Quick links
ParseHawk is a local-first document AI solution for extracting structured data from unstructured documents. It processes PDFs, scans, images, text files and Markdown and returns validated JSON through a REST API, CLI and Web UI.
Needs addressed:
Public administrations and regulated organizations often receive forms, reports, referrals, invoices, legacy PDFs and scanned documents that need to be transformed into structured data. These documents may contain sensitive personal, medical, financial or administrative data and should not be sent to third-party AI APIs.
Features:
- Extract structured JSON from PDFs, scans, images, text files and Markdown
- Define custom extraction schemas
- Run locally by default on macOS Apple Silicon and Linux/NVIDIA
- Use REST API, CLI and Web UI
- Apache-2.0 open-source licence
- Local model serving using open-source infrastructure
Intended audience:
Developers, public-sector IT teams, municipalities, healthcare IT providers, DMS/ECM vendors and regulated organizations that need document extraction while retaining control over sensitive data.
Reuse:
ParseHawk can be installed from its GitHub repository and run locally. Users can define schemas and instructions for the document types they need to process, then integrate the REST API into existing document, case-management or data workflows.
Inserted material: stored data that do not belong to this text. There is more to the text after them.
/-- 41_alu.md R145, R146, R147, R150, R151: sum, difference (destination minus source), product, increment and decrement of
the unsigned values, modulo 256, into the destination; nothing else changes. -/
def Obligations.ArithmeticInstructionsWrapModulo256 : Prop :=
  ∀ (d r : Reg) (s : State),
    (∃ t, exec (.add (regByte d) (regByte r)) s = .next t ∧ OnlyRegistersChange [d] s t ∧
      (t.reg d).toNat = ((s.reg d).toNat + (s.reg r).toNat) % 256) ∧
    (∃ t, exec (.sub (regByte d) (regByte r)) s = .next t ∧ OnlyRegistersChange [d] s t ∧
      ((t.reg d).toNat : Int) = (((s.reg d).toNat : Int) - ((s.reg r).toNat : Int)) % 256) ∧
    (∃ t, exec (.mul (regByte d) (regByte r)) s = .next t ∧ OnlyRegistersChange [d] s t ∧
      (t.reg d).toNat = ((s.reg d).toNat * (s.reg r).toNat) % 256) ∧
    (∃ t, exec (.inc (regByte d)) s = .next t ∧ OnlyRegistersChange [d] s t ∧
      (t.reg d).toNat = ((s.reg d).toNat + 1) % 256) ∧
    (∃ t, exec (.dec (regByte d)) s = .next t ∧ OnlyRegistersChange [d] s t ∧
      ((t.reg d).toNat : Int) = (((s.reg d).toNat : Int) - 1) % 256)

/-- With a non-zero second operand DIV writes the floor quotient and MOD the remainder of the unsigned operands, and
nothing else changes (41_alu.md R148, R149, R157). Unsigned floor division is the spec's decision D11. -/
def Obligations.DivAndModDivideUnsigned : Prop :=
  ∀ (d r : Reg) (s : State), s.reg r ≠ 0#8 →
    (∃ t, exec (.div (regByte d) (regByte r)) s = .next t ∧ OnlyRegistersChange [d] s t ∧
      (t.reg d).toNat = (s.reg d).toNat / (s.reg r).toNat) ∧
    (∃ t, exec (.mod (regByte d) (regByte r)) s = .next t ∧ OnlyRegistersChange [d] s t ∧
      (t.reg d).toNat = (s.reg d).toNat % (s.reg r).toNat)

/-- With a zero second operand DIV and MOD halt the core: the destination, FL, memory and everything else but the stop
records stay, and step 6 is not performed, so PC still addresses the instruction (41_alu.md R148, R149;
60_exceptions.md R232, R233; 40_execution_cycle.md R127). PC, the run state, cause, information and records are the
spec's decisions D8, D9, D25 (log 8). -/
def Obligations.DivideByZeroHaltsAndWritesNothing : Prop :=
  ∀ (d r : Reg) (s : State) (i : Instr), s.reg r = 0#8 →
    i = .div (regByte d) (regByte r) ∨ i = .mod (regByte d) (regByte r) →
    ∃ t, exec i s = .next t ∧ execThenAdvance i s = .next t ∧
      t.run = .halted ∧ t.cause = .divZero ∧ t.info = s.ir ∧
      t.signals = s.signals ++ [.diag .divZero s.ir, .stop] ∧
      { t with run := s.run, cause := s.cause, info := s.info, signals := s.signals } = s

/-- 41_alu.md R152: EQ, GT and LT are the unsigned comparison of the two registers, bits 7:3 of FL stay, and nothing else
changes. -/
def Obligations.CmpSetsTheThreeFlags : Prop :=
  ∀ (d r : Reg) (s : State), ∃ t, exec (.cmp (regByte d) (regByte r)) s = .next t ∧
    t.fl.getLsbD 0 = decide ((s.reg d).toNat = (s.reg r).toNat) ∧
    t.fl.getLsbD 1 = decide ((s.reg d).toNat > (s.reg r).toNat) ∧
    t.fl.getLsbD 2 = decide ((s.reg d).toNat < (s.reg r).toNat) ∧
    (∀ k, 3 ≤ k → t.fl.getLsbD k = s.fl.getLsbD k) ∧
    OnlyChanges [] [] s t ∧ t.pc = s.pc ∧ t.bus = s.bus

/-- SHL and SHR shift the destination by the source modulo 8, zeros entering, and change nothing else (41_alu.md R153,
R154). For a source of 8 or more the amount is the spec's decision D6 (log 5). -/
def Obligations.ShiftsUseTheLowThreeBits : Prop :=
  ∀ (d r : Reg) (s : State),
    (∃ t, exec (.shl (regByte d) (regByte r)) s = .next t ∧ OnlyRegistersChange [d] s t ∧
      (t.reg d).toNat = ((s.reg d).toNat * 2 ^ ((s.reg r).toNat % 8)) % 256) ∧
    (∃ t, exec (.shr (regByte d) (regByte r)) s = .next t ∧ OnlyRegistersChange [d] s t ∧
      (t.reg d).toNat = (s.reg d).toNat / 2 ^ ((s.reg r).toNat % 8))

/-! ## Control transfer -/

/-- 42_control_flow.md R171 and R173 to R179: JMP goes to the register's value; each conditional jump does so when its
condition on FL holds and else goes to `pc + 2`; nothing but PC changes. -/
def Obligations.JumpsFollowTheirConditions : Prop :=
  ∀ (d : Reg) (s : State),
    (∃ t, exec (.jmp (regByte d)) s = .next t ∧ OnlyPcChanges s t ∧ t.pc = s.reg d) ∧
    (∃ t, exec (.jeq (regByte d)) s = .next t ∧ OnlyPcChanges s t ∧
      t.pc.toNat = if s.fl.getLsbD 0 then (s.reg d).toNat else (s.pc.toNat + 2) % 256) ∧
    (∃ t, exec (.jne (regByte d)) s = .next t ∧ OnlyPcChanges s t ∧
      t.pc.toNat = if s.fl.getLsbD 0 then (s.pc.toNat + 2) % 256 else (s.reg d).toNat) ∧
    (∃ t, exec (.jgt (regByte d)) s = .next t ∧ OnlyPcChanges s t ∧
      t.pc.toNat = if s.fl.getLsbD 1 then (s.reg d).toNat else (s.pc.toNat + 2) % 256) ∧
    (∃ t, exec (.jge (regByte d)) s = .next t ∧ OnlyPcChanges s t ∧
      t.pc.toNat = if s.fl.getLsbD 0 ∨ s.fl.getLsbD 1 then (s.reg d).toNat else (s.pc.toNat + 2) % 256) ∧
    (∃ t, exec (.jlt (regByte d)) s = .next t ∧ OnlyPcChanges s t ∧
      t.pc.toNat = if s.fl.getLsbD 2 then (s.reg d).toNat else (s.pc.toNat + 2) % 256) ∧
    (∃ t, exec (.jle (regByte d)) s = .next t ∧ OnlyPcChanges s t ∧
      t.pc.toNat = if s.fl.getLsbD 0 ∨ s.fl.getLsbD 2 then (s.reg d).toNat else (s.pc.toNat + 2) % 256)

/-- CALL stores `(pc + 2) mod 256` one below SP, moves SP there and jumps to the register's value
(42_control_flow.md R172). That CALL R7 jumps to the new SP is the spec's decision D10 (log 6). -/
def Obligations.CallPushesTheReturnAddressAndJumps : Prop :=
  ∀ (d : Reg) (s : State), ∃ t, exec (.call (regByte d)) s = .next t ∧
    (t.mem.read (s.reg 7 - 1)).toNat = (s.pc.toNat + 2) % 256 ∧ t.reg 7 = s.reg 7 - 1 ∧
    t.pc = (if d = 7 then s.reg 7 - 1 else s.reg d) ∧
    OnlyChanges [7] [s.reg 7 - 1] s t ∧ t.fl = s.fl ∧ t.bus = s.bus ++ [.write (s.reg 7 - 1) (s.pc + 2)]
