-- ==== Sys2Proof/Laws/Operands.lean ====
section
/-! SUPPORT. The operand forms: a register byte names its register, any other byte is refused. -/

namespace Sys2Proof.Machine

open Sys2Proof.Safety

@[simp] theorem regOf_regByte (r : Reg) : regOf (regByte r) = some r := by
  have h : (regByte r).toNat = r.val := by
    simp only [regByte, BitVec.toNat_ofNat]; omega
  simp [regOf, h]

/-- A byte in 0..7 names the register `regNamed` says. -/
theorem regOf_of_isRegister {b : Byte} (h : isRegister b = true) : regOf b = some (regNamed b) := by
  have h' : b.toNat < 8 := by simpa [isRegister] using h
  simp only [regOf, h', dif_pos, regNamed, Option.some.injEq, Fin.mk.injEq]
  omega

theorem regOf_of_not_isRegister {b : Byte} (h : isRegister b = false) : regOf b = none := by
  simpa [regOf, isRegister] using h

@[simp] theorem isRegister_regByte (r : Reg) : isRegister (regByte r) = true := by
  simp only [isRegister, regByte, BitVec.toNat_ofNat, decide_eq_true_eq]; omega

@[simp] theorem regNamed_regByte (r : Reg) : regNamed (regByte r) = r := by
  simp only [regNamed, regByte, BitVec.toNat_ofNat, Fin.ext_iff]; omega

/-- A byte in 0..7 is the byte of the register it names. -/
theorem regByte_regNamed {b : Byte} (h : isRegister b = true) : regByte (regNamed b) = b := by
  have h' : b.toNat < 8 := by simpa [isRegister] using h
  apply BitVec.eq_of_toNat_eq
  simp only [regByte, regNamed, BitVec.toNat_ofNat]; omega

@[simp] theorem withReg_regByte (r : Reg) (act : Reg → State) : withReg (regByte r) act = .next (act r) := by
  simp [withReg]

@[simp] theorem withRegs_regByte (d r : Reg) (act : Reg → Reg → State) :
    withRegs (regByte d) (regByte r) act = .next (act d r) := by
  simp [withRegs]

/-- Everything an action with one register operand can answer. -/
theorem withReg_cases (a : Byte) (act : Reg → State) :
    (isRegister a = true ∧ withReg a act = .next (act (regNamed a))) ∨
    (isRegister a = false ∧ withReg a act = .refused (.registerOperandAboveSeven a)) := by
  cases h : isRegister a
  · exact .inr ⟨rfl, by simp [withReg, regOf_of_not_isRegister h]⟩
  · exact .inl ⟨rfl, by simp [withReg, regOf_of_isRegister h]⟩

/-- Everything an action with two register operands can answer. -/
theorem withRegs_cases (a b : Byte) (act : Reg → Reg → State) :
    (isRegister a = true ∧ isRegister b = true ∧ withRegs a b act = .next (act (regNamed a) (regNamed b))) ∨
    (isRegister a = false ∧ withRegs a b act = .refused (.registerOperandAboveSeven a)) ∨
    (isRegister a = true ∧ isRegister b = false ∧ withRegs a b act = .refused (.registerOperandAboveSeven b)) := by
  cases h : isRegister a
  · exact .inr (.inl ⟨rfl, by simp [withRegs, regOf_of_not_isRegister h]⟩)
  · rcases withReg_cases b (act (regNamed a)) with ⟨hb, e⟩ | ⟨hb, e⟩
    · exact .inl ⟨rfl, hb, by simpa [withRegs, regOf_of_isRegister h] using e⟩
    · exact .inr (.inr ⟨rfl, hb, by simpa [withRegs, regOf_of_isRegister h] using e⟩)

/-- If an action with one register operand answers a next state, the byte names a register and the state is the
action's. -/
theorem withReg_next {a : Byte} {act : Reg → State} {t : State} (h : withReg a act = .next t) :
    isRegister a = true ∧ t = act (regNamed a) := by
  rcases withReg_cases a act with ⟨ha, e⟩ | ⟨-, e⟩
  · exact ⟨ha, by simpa [e, eq_comm] using h⟩
  · simp [e] at h

/-- If an action with two register operands answers a next state, both bytes name registers and the state is the
action's. -/
theorem withRegs_next {a b : Byte} {act : Reg → Reg → State} {t : State} (h : withRegs a b act = .next t) :
    isRegister a = true ∧ isRegister b = true ∧ t = act (regNamed a) (regNamed b) := by
  rcases withRegs_cases a b act with ⟨ha, hb, e⟩ | ⟨-, e⟩ | ⟨-, -, e⟩
  · exact ⟨ha, hb, by simpa [e, eq_comm] using h⟩
  · simp [e] at h
  · simp [e] at h

end Sys2Proof.Machine
end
Standards and interoperability:
ParseHawk returns JSON and validates output against JSON Schema Draft 2020-12. It exposes an HTTP API suitable for integration into existing digital public-service workflows.
Policy contribution:
ParseHawk supports European digital sovereignty, open-source reuse and privacy-conscious AI adoption by enabling local document extraction without dependence on external AI APIs.